- [About this exercise]: Go through the lines below and copy each one that holds the string "stations".

(Stored items)
-- ==== Sys2Proof/Laws/EvolvesOps.lean ====
section
/-! SUPPORT. How the state may develop, operation by operation: the shared operations, the Bellboard, the Pages, the Letterbox, the Porch and the letters' validation. -/

namespace Sys2Proof.Machine

namespace State.Evolves

/-- Any update, by what it does to the parts that the relation watches. -/
theorem upd' {fs : List Fld} {r s t : State} (h : Evolves fs r s) (hw : s.memsWf → t.memsWf) (ht : s.tablesWf → t.tablesWf) (hm : s.meterWf → t.meterWf)
    (hs : s.sent <+: t.sent) (hf : s.freeCtr ≤ t.freeCtr) (hfr : ∀ f, f ∉ fs → s.agree t f) : Evolves fs r t :=
  h.step (gs := fs) ⟨hw, ht, hm, hs, hf, hfr⟩ (by simp [Fld.sub])

/-- More free values drawn. -/
theorem draw {fs : List Fld} {r s : State} (h : Evolves fs r s) (n : Nat) (hn : s.freeCtr ≤ n) (hs : Fld.sub [.freeCtr] fs = true) :
    Evolves fs r { s with freeCtr := n } :=
  h.step (gs := [.freeCtr]) ⟨id, id, id, List.prefix_rfl, hn, fun f hf => by cases f <;> first | rfl | simp at hf⟩ hs

end State.Evolves

theorem State.popFree_evolves' {s : State} {p f : Nat} {t : State} (e : s.popFree p = some (f, t)) :
    State.Evolves [.attic, .cellar, .larder, .host, .meter] s t := by
  simp only [State.popFree] at e
  split at e
  · cases e
  · cases e; exact State.wr_evolves ..

theorem rising_mapVal {α : Type} {f : α → α} {lo : Nat} {l : List (Nat × α)} (h : rising lo l = true) :
    rising lo (l.map fun x => (x.1, f x.2)) = true := by
  induction l generalizing lo with
  | nil => rfl
  | cons p t ih => simp [rising] at h ⊢; exact ⟨h.1, by simpa using ih h.2⟩

theorem State.noteEvent_evolves (s : State) (n : Nat) :
    State.Evolves [.bell] s (State.noteEvent s n) := by
  unfold State.noteEvent
  refine State.Evolves.upd (s := s) ?_ (State.tables_of rfl rfl rfl rfl rfl rfl rfl) rfl rfl rfl rfl rfl rfl rfl fun f hf => by cases f <;> first | rfl | simp at hf
  exact State.Evolves.refl _ _

theorem State.setBellTarget_evolves (s : State) (x : Nat) (t : BellTarget) :
    State.Evolves [.bell] s (State.setBellTarget s x t) := by
  unfold State.setBellTarget
  refine State.Evolves.upd (s := s) ?_ (fun ⟨h1, h2, h3, h4, h5, h6, h7⟩ => ⟨by first | exact h1 | exact aset_rising h1, by first | exact h2 | exact aset_rising h2, by first | exact h3 | exact aset_rising h3, by first | exact h4 | exact aset_rising h4, by first | exact h5 | exact aset_rising h5, by first | exact h6 | exact sadd_wf h6 | exact sdel_wf h6 | exact swf_filter h6, by first | exact h7 | exact aset_rising h7 | exact rising_filter h7⟩) rfl rfl rfl rfl rfl rfl rfl fun f hf => by cases f <;> first | rfl | simp at hf
  exact State.Evolves.refl _ _

theorem State.bellRise_evolves (s : State) (x : Nat) :
    State.Evolves [.bell] s (State.bellRise s x) := by
  unfold State.bellRise
  extract_lets +onlyGivenNames x0
  clear_value x0
  refine State.Evolves.step ?_ (State.setBellTarget_evolves ..) rfl
  exact State.Evolves.refl _ _

theorem State.raise_evolves (s : State) (n : Nat) :
    State.Evolves [.bell] s (State.raise s n) := by
  unfold State.raise
  extract_lets +onlyGivenNames x0
  refine State.Evolves.cut (fs := [.bell]) (r := s) (x := x0) ?_ fun hx0 => ?_
  · unfold x0
    refine State.Evolves.step ?_ (State.noteEvent_evolves ..) rfl
    exact State.Evolves.refl _ _
  clear_value x0
  refine State.Evolves.ite ?_ ?_
  · exact hx0
  · refine State.Evolves.foldl ?_ ?_
    · refine State.Evolves.upd (s := x0) ?_ (fun ⟨h1, h2, h3, h4, h5, h6, h7⟩ => ⟨by first | exact h1 | exact aset_rising h1, by first | exact h2 | exact aset_rising h2, by first | exact h3 | exact aset_rising h3, by first | exact h4 | exact aset_rising h4, by first | exact h5 | exact aset_rising h5, by first | exact h6 | exact sadd_wf h6 | exact sdel_wf h6 | exact swf_filter h6, by first | exact h7 | exact aset_rising h7 | exact rising_filter h7⟩) rfl rfl rfl rfl rfl rfl rfl fun f hf => by cases f <;> first | rfl | simp at hf
      exact hx0
    · intro t1 x2 ht1
      refine State.Evolves.step ?_ (State.bellRise_evolves ..) rfl
      exact ht1

theorem State.setOd_evolves (s : State) (k : Nat) (v : Nat) :
    State.Evolves [.od] s (State.setOd s k v) := by
  unfold State.setOd
  refine State.Evolves.upd (s := s) ?_ (fun ⟨h1, h2, h3, h4, h5, h6, h7⟩ => ⟨by first | exact h1 | exact aset_rising h1, by first | exact h2 | exact aset_rising h2, by first | exact h3 | exact aset_rising h3, by first | exact h4 | exact aset_rising h4, by first | exact h5 | exact aset_rising h5, by first | exact h6 | exact sadd_wf h6 | exact sdel_wf h6 | exact swf_filter h6, by first | exact h7 | exact aset_rising h7 | exact rising_filter h7⟩) rfl rfl rfl rfl rfl rfl rfl fun f hf => by cases f <;> first | rfl | simp at hf
  exact State.Evolves.refl _ _

theorem State.memRecord_evolves (s : State) (k : Nat) (addr : Nat) :
    State.Evolves [.od, .bell] s (State.memRecord s k addr) := by
  unfold State.memRecord
  refine State.Evolves.step ?_ (State.raise_evolves ..) rfl
  refine State.Evolves.step ?_ (State.setOd_evolves ..) rfl
  refine State.Evolves.step ?_ (State.setOd_evolves ..) rfl
  refine State.Evolves.step ?_ (State.setOd_evolves ..) rfl
  exact State.Evolves.refl _ _

theorem State.sramUe_evolves (s : State) (unit : Nat) :
    State.Evolves [.od, .meter, .freeCtr, .bell] s (State.sramUe s unit) := by
  unfold State.sramUe
  split
  · rename_i v0 v1 v2 e3
    refine State.Evolves.cut (fs := [.od, .meter, .freeCtr, .bell]) (r := s) (x := v2) (State.Evolves.eqv ?_ (congrArg (fun y => y.2) e3)) fun hv2 => ?_
    · refine State.Evolves.step ?_ (State.free_evolves ..) rfl
      exact State.Evolves.refl _ _
    refine State.Evolves.step ?_ (State.memRecord_evolves ..) rfl
    refine State.Evolves.step ?_ (State.count_evolves ..) rfl
    exact hv2

theorem State.lower_evolves (s : State) (n : Nat) :
    State.Evolves [.bell] s (State.lower s n) := by
  unfold State.lower
  refine State.Evolves.upd (s := s) ?_ (fun ⟨h1, h2, h3, h4, h5, h6, h7⟩ => ⟨by first | exact h1 | exact aset_rising h1, by first | exact h2 | exact aset_rising h2, by first | exact h3 | exact aset_rising h3, by first | exact h4 | exact aset_rising h4, by first | exact h5 | exact aset_rising h5, by first | exact h6 | exact sadd_wf h6 | exact sdel_wf h6 | exact swf_filter h6, by first | exact h7 | exact aset_rising h7 | exact rising_filter h7⟩) rfl rfl rfl rfl rfl rfl rfl fun f hf => by cases f <;> first | rfl | simp at hf
  exact State.Evolves.refl _ _

theorem State.sendPeer_evolves (s : State) (p : Nat) (m : Sent) :
    State.Evolves [.sent] s (State.sendPeer s p m) := by
  unfold State.sendPeer
  refine State.Evolves.ite ?_ ?_
  · exact State.Evolves.refl _ _
  · refine State.Evolves.step ?_ (State.send_evolves ..) rfl
    exact State.Evolves.refl _ _

theorem State.setCap_evolves (s : State) (k : Nat) (v : Nat) :
    State.Evolves [.captain] s (State.setCap s k v) := by
  unfold State.setCap
  refine State.Evolves.upd (s := s) ?_ (fun ⟨h1, h2, h3, h4, h5, h6, h7⟩ => ⟨by first | exact h1 | exact aset_rising h1, by first | exact h2 | exact aset_rising h2, by first | exact h3 | exact aset_rising h3, by first | exact h4 | exact aset_rising h4, by first | exact h5 | exact aset_rising h5, by first | exact h6 | exact sadd_wf h6 | exact sdel_wf h6 | exact swf_filter h6, by first | exact h7 | exact aset_rising h7 | exact rising_filter h7⟩) rfl rfl rfl rfl rfl rfl rfl fun f hf => by cases f <;> first | rfl | simp at hf
  exact State.Evolves.refl _ _

theorem State.recipeLevel_evolves (s : State) :
    State.Evolves [.bell] s (State.recipeLevel s) := by
  unfold State.recipeLevel
  refine State.Evolves.ite ?_ ?_
  · refine State.Evolves.step ?_ (State.lower_evolves ..) rfl
    exact State.Evolves.refl _ _
  · refine State.Evolves.step ?_ (State.raise_evolves ..) rfl
    exact State.Evolves.refl _ _

theorem State.setPll_evolves (s : State) (p : Nat) (st : Nat) (mhz : Nat) :
    State.Evolves [.od] s (State.setPll s p st mhz) := by
  unfold State.setPll
  refine State.Evolves.step ?_ (State.setOd_evolves ..) rfl
  refine State.Evolves.step ?_ (State.setOd_evolves ..) rfl
  exact State.Evolves.refl _ _

theorem State.startPll_evolves (s : State) (p : Nat) :
    State.Evolves [.od] s (State.startPll s p) := by
  unfold State.startPll
  refine State.Evolves.ite ?_ ?_
  · extract_lets +onlyGivenNames x0
    refine State.Evolves.cut (fs := [.od]) (r := s) (x := x0) ?_ fun hx0 => ?_
    · unfold x0
      refine State.Evolves.step ?_ (State.setPll_evolves ..) rfl
      exact State.Evolves.refl _ _
    clear_value x0
    refine State.Evolves.step ?_ (State.setPll_evolves ..) rfl
    exact hx0
  · exact State.Evolves.refl _ _

theorem State.wake_evolves (s : State) :
    State.Evolves [.od, .meter] s (State.wake s) := by
  unfold State.wake
  refine State.Evolves.ite ?_ ?_
  · refine State.Evolves.step ?_ (State.startPll_evolves ..) rfl
    refine State.Evolves.step ?_ (State.count_evolves ..) rfl
    refine State.Evolves.step ?_ (State.setOd_evolves ..) rfl
    exact State.Evolves.refl _ _
  · exact State.Evolves.refl _ _

theorem State.startStation_evolves (s : State) (b : Nat) :
    State.Evolves [.od, .meter] s (State.startStation s b) := by
  unfold State.startStation
  refine State.Evolves.ite ?_ ?_
  · exact State.Evolves.refl _ _
  · refine State.Evolves.step ?_ (State.count_evolves ..) rfl
    refine State.Evolves.step ?_ (State.setOd_evolves ..) rfl
    refine State.Evolves.step ?_ (State.startPll_evolves ..) rfl
    exact State.Evolves.refl _ _

theorem State.demand_evolves (s : State) (stations : List Nat) :
    State.Evolves [.od, .meter] s (State.demand s stations) := by
  unfold State.demand
  extract_lets +onlyGivenNames x0
  clear_value x0
  refine State.Evolves.ite ?_ ?_
  · exact State.Evolves.refl _ _
  · refine State.Evolves.foldl ?_ ?_
    · refine State.Evolves.step ?_ (State.wake_evolves ..) rfl
      exact State.Evolves.refl _ _
    · intro t1 x2 ht1
      refine State.Evolves.step ?_ (State.startStation_evolves ..) rfl
      exact ht1

theorem State.setDomain_evolves (s : State) (k : Nat) (b : List Byte) :
    State.Evolves [.domains] s (State.setDomain s k b) := by
  unfold State.setDomain
  refine State.Evolves.upd (s := s) ?_ (fun ⟨h1, h2, h3, h4, h5, h6, h7⟩ => ⟨by first | exact h1 | exact aset_rising h1, by first | exact h2 | exact aset_rising h2, by first | exact h3 | exact aset_rising h3, by first | exact h4 | exact aset_rising h4, by first | exact h5 | exact aset_rising h5, by first | exact h6 | exact sadd_wf h6 | exact sdel_wf h6 | exact swf_filter h6, by first | exact h7 | exact aset_rising h7 | exact rising_filter h7⟩) rfl rfl rfl rfl rfl rfl rfl fun f hf => by cases f <;> first | rfl | simp at hf
  exact State.Evolves.refl _ _

theorem State.setStk_evolves (s : State) (k : Nat) (v : Nat) :
    State.Evolves [.stoker] s (State.setStk s k v) := by
  unfold State.setStk
  refine State.Evolves.upd (s := s) ?_ (fun ⟨h1, h2, h3, h4, h5, h6, h7⟩ => ⟨by first | exact h1 | exact aset_rising h1, by first | exact h2 | exact aset_rising h2, by first | exact h3 | exact aset_rising h3, by first | exact h4 | exact aset_rising h4, by first | exact h5 | exact aset_rising h5, by first | exact h6 | exact sadd_wf h6 | exact sdel_wf h6 | exact swf_filter h6, by first | exact h7 | exact aset_rising h7 | exact rising_filter h7⟩) rfl rfl rfl rfl rfl rfl rfl fun f hf => by cases f <;> first | rfl | simp at hf
  exact State.Evolves.refl _ _

theorem State.entryStat_evolves (s : State) (e : Nat) (field : Nat) (n : Nat) :
    State.Evolves [.mtr] s (State.entryStat s e field n) := by
  unfold State.entryStat
  refine State.Evolves.upd (s := s) ?_ (State.tables_of rfl rfl rfl rfl rfl rfl rfl) rfl rfl rfl rfl rfl rfl rfl fun f hf => by cases f <;> first | rfl | simp at hf
  exact State.Evolves.refl _ _

theorem State.memUe_evolves (s : State) (sp : Space) (sector : Nat) :
    State.Evolves [.attic, .cellar, .larder, .host, .od, .meter, .bell] s (State.memUe s sp sector) := by
  unfold State.memUe
  extract_lets +onlyGivenNames x0
  clear_value x0
  refine State.Evolves.step ?_ (State.memRecord_evolves ..) rfl
  refine State.Evolves.step ?_ (State.count_evolves ..) rfl
  refine State.Evolves.step ?_ (State.poison_evolves ..) rfl
  exact State.Evolves.refl _ _

theorem State.advanceBank_evolves (s : State) (b : Nat) :
    State.Evolves [.od, .meter, .ex] s (State.advanceBank s b) := by
  unfold State.advanceBank
  extract_lets +onlyGivenNames x0
  refine State.Evolves.cut (fs := [.od, .meter, .ex]) (r := s) (x := x0) ?_ fun hx0 => ?_
  · unfold x0
    refine State.Evolves.step ?_ (State.count_evolves ..) rfl
    refine State.Evolves.step ?_ (State.setOd_evolves ..) rfl
    exact State.Evolves.refl _ _
  clear_value x0
  refine State.Evolves.ite ?_ ?_
  · refine State.Evolves.upd (s := x0) ?_ (State.tables_of rfl rfl rfl rfl rfl rfl rfl) rfl rfl rfl rfl rfl rfl rfl fun f hf => by cases f <;> first | rfl | simp at hf
    exact hx0
  · exact hx0

theorem State.retunePlls_evolves (s : State) :
    State.Evolves [.od] s (State.retunePlls s) := by
  unfold State.retunePlls
  refine State.Evolves.foldl ?_ ?_
  · exact State.Evolves.refl _ _
  · intro t0 x1 ht0
    refine State.Evolves.ite ?_ ?_
    · refine State.Evolves.step ?_ (State.setPll_evolves ..) rfl
      exact ht0
    · exact ht0

theorem State.setHdr_evolves (s : State) (p : Nat) (f : Nat) (h : PageHdr) :
    State.Evolves [.attic, .cellar, .larder, .host, .meter] s (State.setHdr s p f h) := by
  unfold State.setHdr
  refine State.Evolves.step ?_ (State.wr_evolves ..) rfl
  exact State.Evolves.refl _ _

theorem State.setKvEntry_evolves (s : State) (c : KvCtx) (j : Nat) (valid : Bool) (frame : Nat) :
    State.Evolves [.attic, .cellar, .larder, .host, .meter] s (State.setKvEntry s c j valid frame) := by
  unfold State.setKvEntry
  refine State.Evolves.step ?_ (State.wr_evolves ..) rfl
  exact State.Evolves.refl _ _

theorem State.pushFree_evolves (s : State) (p : Nat) (f : Nat) :
    State.Evolves [.attic, .cellar, .larder, .host, .meter] s (State.pushFree s p f) := by
  unfold State.pushFree
  extract_lets +onlyGivenNames x0
  clear_value x0
  extract_lets +onlyGivenNames x1
  refine State.Evolves.cut (fs := [.attic, .cellar, .larder, .host, .meter]) (r := s) (x := x1) ?_ fun hx1 => ?_
  · unfold x1
    refine State.Evolves.step ?_ (State.wr_evolves ..) rfl
    exact State.Evolves.refl _ _
  clear_value x1
  refine State.Evolves.step ?_ (State.wr_evolves ..) rfl
  exact hx1

theorem State.maybeFree_evolves (s : State) (p : Nat) (f : Nat) (deferred : Bool) :
    State.Evolves [.attic, .cellar, .larder, .host, .meter] s (State.maybeFree s p f deferred) := by
  unfold State.maybeFree
  extract_lets +onlyGivenNames x0
  clear_value x0
  refine State.Evolves.ite ?_ ?_
  · extract_lets +onlyGivenNames x1
    refine State.Evolves.cut (fs := [.attic, .cellar, .larder, .host, .meter]) (r := s) (x := x1) ?_ fun hx1 => ?_
    · unfold x1
      refine State.Evolves.step ?_ (State.count_evolves ..) rfl
      refine State.Evolves.step ?_ (State.pushFree_evolves ..) rfl
      exact State.Evolves.refl _ _
    clear_value x1
    refine State.Evolves.ite ?_ ?_
    · refine State.Evolves.step ?_ (State.count_evolves ..) rfl
      exact hx1
    · exact hx1
  · exact State.Evolves.refl _ _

- [Result of the exercise]:
theorem State.demand_evolves (s : State) (stations : List Nat) :
    State.Evolves [.od, .meter] s (State.demand s stations) := by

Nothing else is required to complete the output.